# Project Performance Analysis

This notebook explores a synthetic dataset of program and project management metrics. We will perform exploratory data analysis, visualize key distributions, and build predictive models to identify factors associated with project delays.

In [None]:
import pandas as pd
import numpy as np
import seaborn as sns
import matplotlib.pyplot as plt
from sklearn.preprocessing import LabelEncoder
from sklearn.model_selection import train_test_split
from sklearn.metrics import accuracy_score, classification_report, confusion_matrix
from sklearn.ensemble import RandomForestClassifier
%matplotlib inline

# Increase figure size for better readability
plt.rcParams['figure.figsize'] = (10, 6)


## Load the dataset

In [None]:
# Load the synthetic project dataset
project_df = pd.read_csv('project_data.csv')

# Display the first few rows
project_df.head()

## Summary statistics

In [None]:
# Describe the numeric columns
project_df.describe()

## Data preprocessing

We need to encode the categorical variables and prepare the dataset for modeling.

In [None]:
# Copy dataframe and encode categorical features
data_encoded = project_df.copy()

# Encode the project_type categorical variable
le = LabelEncoder()
data_encoded['project_type_encoded'] = le.fit_transform(data_encoded['project_type'])

# Encode the status variable as target (1 for delayed, 0 for on time)
data_encoded['status_flag'] = data_encoded['status'].apply(lambda x: 1 if x == 'Delayed' else 0)

# Drop original categorical columns that won't be used in the model
model_df = data_encoded[['planned_duration_days','actual_duration_days','budget_usd','team_size','complexity_level','risk_score','project_type_encoded','status_flag']]

model_df.head()

## Exploratory data analysis (EDA)

In [None]:
# Distribution of project types
sns.countplot(x='project_type', data=project_df)
plt.title('Project Type Distribution')
plt.xlabel('Project Type')
plt.ylabel('Count')
plt.xticks(rotation=45)
plt.tight_layout()

In [None]:
# Histogram of budget
plt.hist(project_df['budget_usd'], bins=30, color='skyblue', edgecolor='black')
plt.title('Budget Distribution')
plt.xlabel('Budget (USD)')
plt.ylabel('Frequency')
plt.tight_layout()

In [None]:
# Correlation matrix
correlation = model_df.drop(columns='status_flag').corr()
sns.heatmap(correlation, annot=True, cmap='coolwarm', fmt='.2f')
plt.title('Correlation Matrix')
plt.tight_layout()

## Predictive modeling

We will train a Random Forest classifier to predict whether a project is delayed based on project characteristics.

In [None]:
# Define features and target
X = model_df.drop('status_flag', axis=1)
y = model_df['status_flag']

# Train-test split
X_train, X_test, y_train, y_test = train_test_split(X, y, test_size=0.3, random_state=42)
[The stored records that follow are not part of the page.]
-- ==== Sys2Proof/Machine/QueueOps.lean ====
section
/-! DEFINITION. Completions, their effect on trigger counters, CQ backlogs, and queues in error (R125 to R160, R236 to R245). -/

namespace Sys2Proof.Machine

/-! ### Trigger counters (R236 to R245) -/

/-- An owned trigger counter. -/
def Chip.tctr? (c : Chip) (n : Nat) : Option TCtr := Tab.get? c.tg.ctrs n

/-- A held entry is released (R243, R244): it takes its place among the entries of its SQ that have not completed, and a FENCE
of it waits for those consumed before it. -/
def Chip.openHeld (c : Chip) (e : HeldEnt) : Chip :=
  match c.queue? (e.fn / 256) e.qn with
  | none => c
  | some q =>
    let same (x : HeldEnt) : Bool := x.fn == e.fn && x.slot == e.slot
    let c := { c with tg := { c.tg with
      due := true
      held := mapIf same (fun x => { x with released := true, waits := q.openPos.filter (· < e.pos) }) c.tg.held } }
    c.putQueue (e.fn / 256) e.qn { q with openPos := q.openPos ++ [e.pos] }

/-- Release every entry held on the counter whose threshold VALUE has reached, in posting order (R243): from then on it is an
entry of its SQ like any other. -/
def Chip.trigRelease (c : Chip) (n : Nat) : Chip :=
  match c.tctr? n with
  | none => c
  | some t =>
    let due (e : HeldEnt) : Bool := e.ctr == n && decide (e.thresh.toNat ≤ t.value.toNat)
    let fresh := c.tg.held.filter fun e => due e && !e.released
    fresh.foldl Chip.openHeld c

/-- The largest VALUE. -/
def counterMax : Nat := 2 ^ 48 - 1

/-- Add to an owned counter (R241): a sum above 2^48 − 1 holds VALUE there, sets SAT and raises the saturation source. -/
def Chip.trigAdd (c : Chip) (n k : Nat) : Chip :=
  match c.tctr? n with
  | none => c
  | some t =>
    let sum := t.value.toNat + k
    let t' := if sum ≤ counterMax then { t with value := BitVec.ofNat 48 sum }
      else { t with value := BitVec.ofNat 48 counterMax, sat := true }
    let c := { c with tg := { c.tg with ctrs := Tab.put c.tg.ctrs n t' } }
    let c := if sum ≤ counterMax then c else c.raise 0xA1 0x100 11 0xA1
    c.trigRelease n

/-- What a decided completion is, as R239 sees it. -/
structure Decided where
  /-- The host port. -/
  h : Nat
  /-- The function that owns the queue. -/
  fn : Nat
  /-- The queue of the entry. -/
  qn : Nat
  /-- The CQ. -/
  cqn : Nat
  /-- A receive completion. -/
  recv : Bool
  /-- The matching context of a tagged message. -/
  ctx : Option Nat
  /-- The status. -/
  status : Nat
  deriving DecidableEq, Repr

/-- Whether a counter advances on a decided completion (R239). -/
def TCtr.matches (t : TCtr) (d : Decided) : Bool :=
  (t.allStatus || d.status == 0 || d.status == 0x0F) &&
  match t.source with
  | 1 => d.recv && t.owner == d.fn && t.srcNum == d.qn
  | 2 => d.recv && t.owner / 256 == d.h && d.ctx == some t.srcNum
  | 3 => t.owner == d.fn && t.srcNum == d.cqn
  | _ => false

/-- `k` decided completions of one kind advance every counter they match (R239). -/
def Chip.advance (c : Chip) (d : Decided) (k : Nat) : Chip :=
  (c.tg.ctrs.filter fun r => r.2.matches d).foldl (fun c r => c.trigAdd r.1 k) c

/-! ### Completion entries (R151 to R154) -/

/-- The four words of a completion entry. -/
def Completion.words (p : Completion) : List Word :=
  [mkWord [(p.wrid.toNat, 32), (p.status.toNat, 24), (p.qn.toNat, 0)],
   mkWord [(p.opcode.toNat, 56), (natOfBool p.solicited, 55), (natOfBool p.immv, 54), (p.time.toNat, 0)],
   mkWord [(p.length.toNat, 32), (p.peer.toNat, 0)], p.result]

/-- Write the next entry of a CQ: the entry, then PI; a waiting ARM signals (R138, R154). -/
def Chip.writeCqe (c : Chip) (h cqn : Nat) (q : Queue) (p : Completion) : Chip :=
  let c := c.emit (.completion h q.fn cqn (slotAddr q.ring q.logSize 32 q.pi) p.words)
  let c := c.emit (.indexWrite h q.fn q.index 0 (q.pi + 1))
  let hit := q.armed && (!q.solOnly || p.solicited || (p.status.toNat != 0 && p.status.toNat != 0x0F))
  let c := c.putQueue h cqn { q with pi := q.pi + 1, armed := q.armed && !hit }
  if hit && q.vecValid then c.signal q.fn q.vector else c

/-- The size of device region `i` in MiB, as laid out (R278). -/
def Chip.regionSize (c : Chip) (i : Nat) : Nat := Tab.get c.mem.regionMiB i (pDefault c.variant c.serial 0 0x28 0x001 i)

/-- The backlogs that the region holds: one of 2 MiB per CQ (R31). -/
def Chip.backlogsTotal (c : Chip) : Nat := c.regionSize 5 / 2

/-- The backlogs taken, those of control CQs among them. -/
def Chip.backlogsTaken (c : Chip) : Nat :=
  (c.queues.filter fun r => r.2.backlogged).length + (c.funcs.filter fun r => r.2.ctlBacklogged).length

/-- The queues bound to a CQ, as (number, queue). -/
def Chip.boundTo (c : Chip) (h cqn : Nat) : List (Nat × Queue) :=
  (c.queues.filter fun r => r.1 / 2 ^ 24 == h && r.2.cqn == cqn &&
    (r.2.kind == .sq || r.2.kind == .rq || r.2.kind == .srq)).map fun r => (r.1 % 2 ^ 24, r.2)

/-- Count completions of a CQ in error as lost (R159 step 4); a function that is being disabled loses them without trace (R199). -/
def Chip.loseCompletions (c : Chip) (h cqn : Nat) (d : Decided) (k : Nat) : Chip :=
  if c.silentFn d.fn then c
  else
    let c := c.advance d k
    (c.updQueue h cqn fun q => { q with lost := q.lost + k }).bumpFn 2 d.fn k

/-- The entries of a queue that software has posted and the device has not consumed. -/
def Queue.unconsumed (q : Queue) : Nat := (q.pi - q.ci).toNat

/-- The posted TAGGED RECVs of a queue, in posting order (R214). -/
def Chip.postedOf (c : Chip) (h qn : Nat) : List Posted := c.mt.posted.filter fun r => r.ctx / 2 ^ 20 == h && r.qn == qn

/-- The TAGGED RECVs of a queue that a match read still keeps waiting, in posting order (R235). -/
def Chip.waitingOf (c : Chip) (h qn : Nat) : List Entry := (c.mt.waiting.filter fun r => r.1 == qKey h qn).map (·.2)

/-- The TAGGED RECVs of a queue leave their lists, posted or waiting (R216, R235). -/
def Chip.dropPosted (c : Chip) (h qn : Nat) : Chip :=
  { c with mt := { c.mt with
      posted := c.mt.posted.filter fun r => !(r.ctx / 2 ^ 20 == h && r.qn == qn)
      waiting := c.mt.waiting.filter fun r => r.1 != qKey h qn } }

/-- Held entries leave the held area without running (R200, R244, R245). -/
def Chip.discardHeld (c : Chip) (p : HeldEnt → Bool) : Chip :=
  { c with tg := { c.tg with due := c.tg.due || c.tg.held.any p, held := c.tg.held.filter fun e => !p e } }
# Train Random Forest classifier
rf_model = RandomForestClassifier(n_estimators=100, random_state=42)
rf_model.fit(X_train, y_train)

# Predictions
y_pred = rf_model.predict(X_test)

# Evaluate model
acc = accuracy_score(y_test, y_pred)
report = classification_report(y_test, y_pred, target_names=['On Time', 'Delayed'])
conf_matrix = confusion_matrix(y_test, y_pred)

print(f'Accuracy: {acc:.2f}')
print('Classification Report:
', report)
print('Confusion Matrix:
', conf_matrix)

In [None]:
# Feature importance
importances = pd.Series(rf_model.feature_importances_, index=X.columns).sort_values(ascending=False)

# Plot feature importances
importances.plot(kind='bar')
plt.title('Feature Importance')
plt.ylabel('Importance Score')
plt.xlabel('Features')
plt.tight_layout()

## Conclusion

This notebook demonstrated how to perform exploratory data analysis and build a predictive model on a synthetic project management dataset. The random forest model provides insights into which factors contribute most to project delays, highlighting the importance of duration differences and risk scores. This workflow showcases skills in data wrangling, visualization, and machine learning modeling relevant to business analysis and program management roles.